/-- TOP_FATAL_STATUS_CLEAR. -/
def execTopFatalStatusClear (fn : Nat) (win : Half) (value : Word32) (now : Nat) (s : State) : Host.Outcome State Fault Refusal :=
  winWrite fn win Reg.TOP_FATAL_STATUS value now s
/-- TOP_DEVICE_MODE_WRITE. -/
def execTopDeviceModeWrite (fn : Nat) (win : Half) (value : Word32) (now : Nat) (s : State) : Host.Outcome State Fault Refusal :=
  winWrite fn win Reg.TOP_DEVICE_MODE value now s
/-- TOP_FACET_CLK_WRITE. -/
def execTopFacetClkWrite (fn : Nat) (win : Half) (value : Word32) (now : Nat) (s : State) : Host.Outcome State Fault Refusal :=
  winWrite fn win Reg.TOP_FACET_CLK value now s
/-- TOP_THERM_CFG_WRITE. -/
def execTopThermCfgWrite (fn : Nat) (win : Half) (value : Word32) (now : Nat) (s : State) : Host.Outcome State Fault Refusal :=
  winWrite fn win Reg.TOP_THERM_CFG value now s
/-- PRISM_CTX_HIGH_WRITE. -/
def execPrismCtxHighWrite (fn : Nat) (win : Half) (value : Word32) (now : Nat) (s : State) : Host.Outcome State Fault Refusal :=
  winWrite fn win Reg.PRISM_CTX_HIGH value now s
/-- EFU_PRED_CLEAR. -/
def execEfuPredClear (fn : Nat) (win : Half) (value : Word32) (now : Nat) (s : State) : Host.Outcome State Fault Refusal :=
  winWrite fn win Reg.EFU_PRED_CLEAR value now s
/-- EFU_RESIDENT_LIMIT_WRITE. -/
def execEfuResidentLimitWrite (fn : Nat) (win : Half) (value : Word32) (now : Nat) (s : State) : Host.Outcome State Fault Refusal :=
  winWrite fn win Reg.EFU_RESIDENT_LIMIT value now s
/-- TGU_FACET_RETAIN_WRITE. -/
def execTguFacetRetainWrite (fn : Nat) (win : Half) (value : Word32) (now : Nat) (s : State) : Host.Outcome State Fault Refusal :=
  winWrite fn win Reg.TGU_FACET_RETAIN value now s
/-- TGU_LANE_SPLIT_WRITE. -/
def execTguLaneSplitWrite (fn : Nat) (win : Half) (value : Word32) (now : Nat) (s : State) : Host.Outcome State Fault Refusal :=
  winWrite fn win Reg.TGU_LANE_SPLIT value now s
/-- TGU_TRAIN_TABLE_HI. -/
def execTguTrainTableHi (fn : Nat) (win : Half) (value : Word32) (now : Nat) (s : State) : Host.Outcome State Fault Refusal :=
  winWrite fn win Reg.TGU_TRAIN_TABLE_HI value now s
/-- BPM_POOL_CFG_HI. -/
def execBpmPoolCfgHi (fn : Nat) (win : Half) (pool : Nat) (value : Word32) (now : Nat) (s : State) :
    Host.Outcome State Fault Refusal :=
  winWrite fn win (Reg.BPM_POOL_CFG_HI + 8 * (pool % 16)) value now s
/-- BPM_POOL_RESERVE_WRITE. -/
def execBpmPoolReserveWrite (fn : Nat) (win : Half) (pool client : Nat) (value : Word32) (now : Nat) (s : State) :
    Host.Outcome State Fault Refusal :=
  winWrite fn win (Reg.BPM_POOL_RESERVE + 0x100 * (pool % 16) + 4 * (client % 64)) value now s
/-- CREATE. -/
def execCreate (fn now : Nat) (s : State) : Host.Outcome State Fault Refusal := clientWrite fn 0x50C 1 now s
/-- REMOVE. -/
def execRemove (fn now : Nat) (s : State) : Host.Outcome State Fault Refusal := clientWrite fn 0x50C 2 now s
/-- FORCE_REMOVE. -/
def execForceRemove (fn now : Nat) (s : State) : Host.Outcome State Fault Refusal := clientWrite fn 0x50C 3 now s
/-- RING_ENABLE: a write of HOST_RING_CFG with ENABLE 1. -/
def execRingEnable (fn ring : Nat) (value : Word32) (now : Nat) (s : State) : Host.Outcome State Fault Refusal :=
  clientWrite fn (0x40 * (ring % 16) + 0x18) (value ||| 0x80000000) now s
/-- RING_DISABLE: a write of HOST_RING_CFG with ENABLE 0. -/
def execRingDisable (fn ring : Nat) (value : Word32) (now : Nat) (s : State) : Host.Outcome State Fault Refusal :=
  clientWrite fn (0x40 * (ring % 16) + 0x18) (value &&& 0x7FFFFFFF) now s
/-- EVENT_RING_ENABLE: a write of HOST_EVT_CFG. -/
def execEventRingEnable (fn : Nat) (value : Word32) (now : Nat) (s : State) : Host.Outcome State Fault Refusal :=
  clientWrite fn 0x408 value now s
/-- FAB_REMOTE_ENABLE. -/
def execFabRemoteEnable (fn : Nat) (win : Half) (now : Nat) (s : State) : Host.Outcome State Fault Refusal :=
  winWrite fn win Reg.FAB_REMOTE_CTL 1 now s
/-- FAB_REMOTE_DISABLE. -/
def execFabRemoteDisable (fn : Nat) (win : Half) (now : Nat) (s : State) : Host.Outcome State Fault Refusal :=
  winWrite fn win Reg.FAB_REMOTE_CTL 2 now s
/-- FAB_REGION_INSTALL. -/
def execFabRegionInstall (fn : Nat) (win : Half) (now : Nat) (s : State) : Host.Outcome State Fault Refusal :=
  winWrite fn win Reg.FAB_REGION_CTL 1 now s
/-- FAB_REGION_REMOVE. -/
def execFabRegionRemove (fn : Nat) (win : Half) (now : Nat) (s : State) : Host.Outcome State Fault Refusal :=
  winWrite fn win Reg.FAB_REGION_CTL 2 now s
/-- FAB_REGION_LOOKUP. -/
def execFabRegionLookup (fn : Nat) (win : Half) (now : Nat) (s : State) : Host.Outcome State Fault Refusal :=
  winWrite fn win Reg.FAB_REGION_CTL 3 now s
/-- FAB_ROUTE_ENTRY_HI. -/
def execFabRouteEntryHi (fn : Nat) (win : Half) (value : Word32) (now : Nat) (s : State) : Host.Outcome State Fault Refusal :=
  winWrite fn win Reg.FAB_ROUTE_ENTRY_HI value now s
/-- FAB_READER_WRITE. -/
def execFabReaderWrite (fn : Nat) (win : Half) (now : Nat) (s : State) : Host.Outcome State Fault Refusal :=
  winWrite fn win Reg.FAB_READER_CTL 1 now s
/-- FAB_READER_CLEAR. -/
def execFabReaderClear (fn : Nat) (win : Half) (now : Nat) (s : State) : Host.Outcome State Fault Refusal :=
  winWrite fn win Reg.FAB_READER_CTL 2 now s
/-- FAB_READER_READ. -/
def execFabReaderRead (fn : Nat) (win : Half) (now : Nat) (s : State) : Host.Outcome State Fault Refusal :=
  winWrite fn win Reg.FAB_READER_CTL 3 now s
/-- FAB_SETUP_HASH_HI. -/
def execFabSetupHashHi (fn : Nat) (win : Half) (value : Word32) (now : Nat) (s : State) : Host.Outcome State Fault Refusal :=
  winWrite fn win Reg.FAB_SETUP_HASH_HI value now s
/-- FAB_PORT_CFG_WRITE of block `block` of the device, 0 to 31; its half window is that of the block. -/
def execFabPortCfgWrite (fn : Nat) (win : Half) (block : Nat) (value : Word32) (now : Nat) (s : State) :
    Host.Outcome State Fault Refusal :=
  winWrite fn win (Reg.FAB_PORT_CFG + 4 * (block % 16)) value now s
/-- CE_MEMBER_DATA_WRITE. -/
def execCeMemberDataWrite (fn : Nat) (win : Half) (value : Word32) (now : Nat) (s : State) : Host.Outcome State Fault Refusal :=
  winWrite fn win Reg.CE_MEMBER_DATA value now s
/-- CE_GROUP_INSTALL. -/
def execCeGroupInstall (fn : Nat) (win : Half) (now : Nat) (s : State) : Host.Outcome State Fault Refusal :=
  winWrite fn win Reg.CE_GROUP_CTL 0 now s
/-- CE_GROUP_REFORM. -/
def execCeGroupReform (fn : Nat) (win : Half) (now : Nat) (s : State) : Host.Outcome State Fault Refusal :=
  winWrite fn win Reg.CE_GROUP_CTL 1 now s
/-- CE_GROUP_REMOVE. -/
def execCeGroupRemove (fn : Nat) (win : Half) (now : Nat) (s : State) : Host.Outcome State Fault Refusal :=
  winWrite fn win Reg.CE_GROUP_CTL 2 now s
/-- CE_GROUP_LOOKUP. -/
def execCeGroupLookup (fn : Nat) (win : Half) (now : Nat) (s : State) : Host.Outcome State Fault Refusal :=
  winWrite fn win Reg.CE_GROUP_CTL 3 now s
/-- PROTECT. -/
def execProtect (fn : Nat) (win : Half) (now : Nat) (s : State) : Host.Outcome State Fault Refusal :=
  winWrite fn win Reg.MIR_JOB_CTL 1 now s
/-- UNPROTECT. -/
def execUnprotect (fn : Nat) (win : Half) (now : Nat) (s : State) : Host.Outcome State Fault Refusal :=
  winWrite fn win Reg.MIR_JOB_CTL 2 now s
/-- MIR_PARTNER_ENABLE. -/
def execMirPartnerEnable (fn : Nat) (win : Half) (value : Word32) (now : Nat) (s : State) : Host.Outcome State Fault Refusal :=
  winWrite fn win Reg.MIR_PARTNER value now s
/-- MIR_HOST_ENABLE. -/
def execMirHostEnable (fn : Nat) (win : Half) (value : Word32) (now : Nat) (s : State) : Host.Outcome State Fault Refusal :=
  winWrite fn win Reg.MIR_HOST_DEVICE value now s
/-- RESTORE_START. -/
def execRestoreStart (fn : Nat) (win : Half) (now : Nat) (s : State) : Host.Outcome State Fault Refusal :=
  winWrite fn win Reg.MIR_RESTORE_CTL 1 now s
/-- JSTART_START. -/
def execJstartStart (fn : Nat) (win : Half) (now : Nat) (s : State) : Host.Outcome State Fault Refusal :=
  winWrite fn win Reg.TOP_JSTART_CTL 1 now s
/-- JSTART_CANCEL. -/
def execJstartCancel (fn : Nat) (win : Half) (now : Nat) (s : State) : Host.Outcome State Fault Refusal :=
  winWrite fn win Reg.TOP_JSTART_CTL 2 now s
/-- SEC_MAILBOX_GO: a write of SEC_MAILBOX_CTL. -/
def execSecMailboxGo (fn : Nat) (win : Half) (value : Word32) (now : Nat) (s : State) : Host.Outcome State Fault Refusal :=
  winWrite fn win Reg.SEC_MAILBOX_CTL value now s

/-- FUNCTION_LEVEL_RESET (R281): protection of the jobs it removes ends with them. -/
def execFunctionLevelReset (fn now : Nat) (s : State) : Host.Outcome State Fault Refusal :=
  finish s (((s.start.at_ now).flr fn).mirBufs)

--------------------

Starting at the line that contains "winWrite fn win Reg.TOP_JSTART_CTL 2 now s", output every remaining line of the data exactly, and stop after the last one.

  winWrite fn win Reg.TOP_JSTART_CTL 2 now s
/-- SEC_MAILBOX_GO: a write of SEC_MAILBOX_CTL. -/
def execSecMailboxGo (fn : Nat) (win : Half) (value : Word32) (now : Nat) (s : State) : Host.Outcome State Fault Refusal :=
  winWrite fn win Reg.SEC_MAILBOX_CTL value now s

/-- FUNCTION_LEVEL_RESET (R281): protection of the jobs it removes ends with them. -/
def execFunctionLevelReset (fn now : Nat) (s : State) : Host.Outcome State Fault Refusal :=
  finish s (((s.start.at_ now).flr fn).mirBufs)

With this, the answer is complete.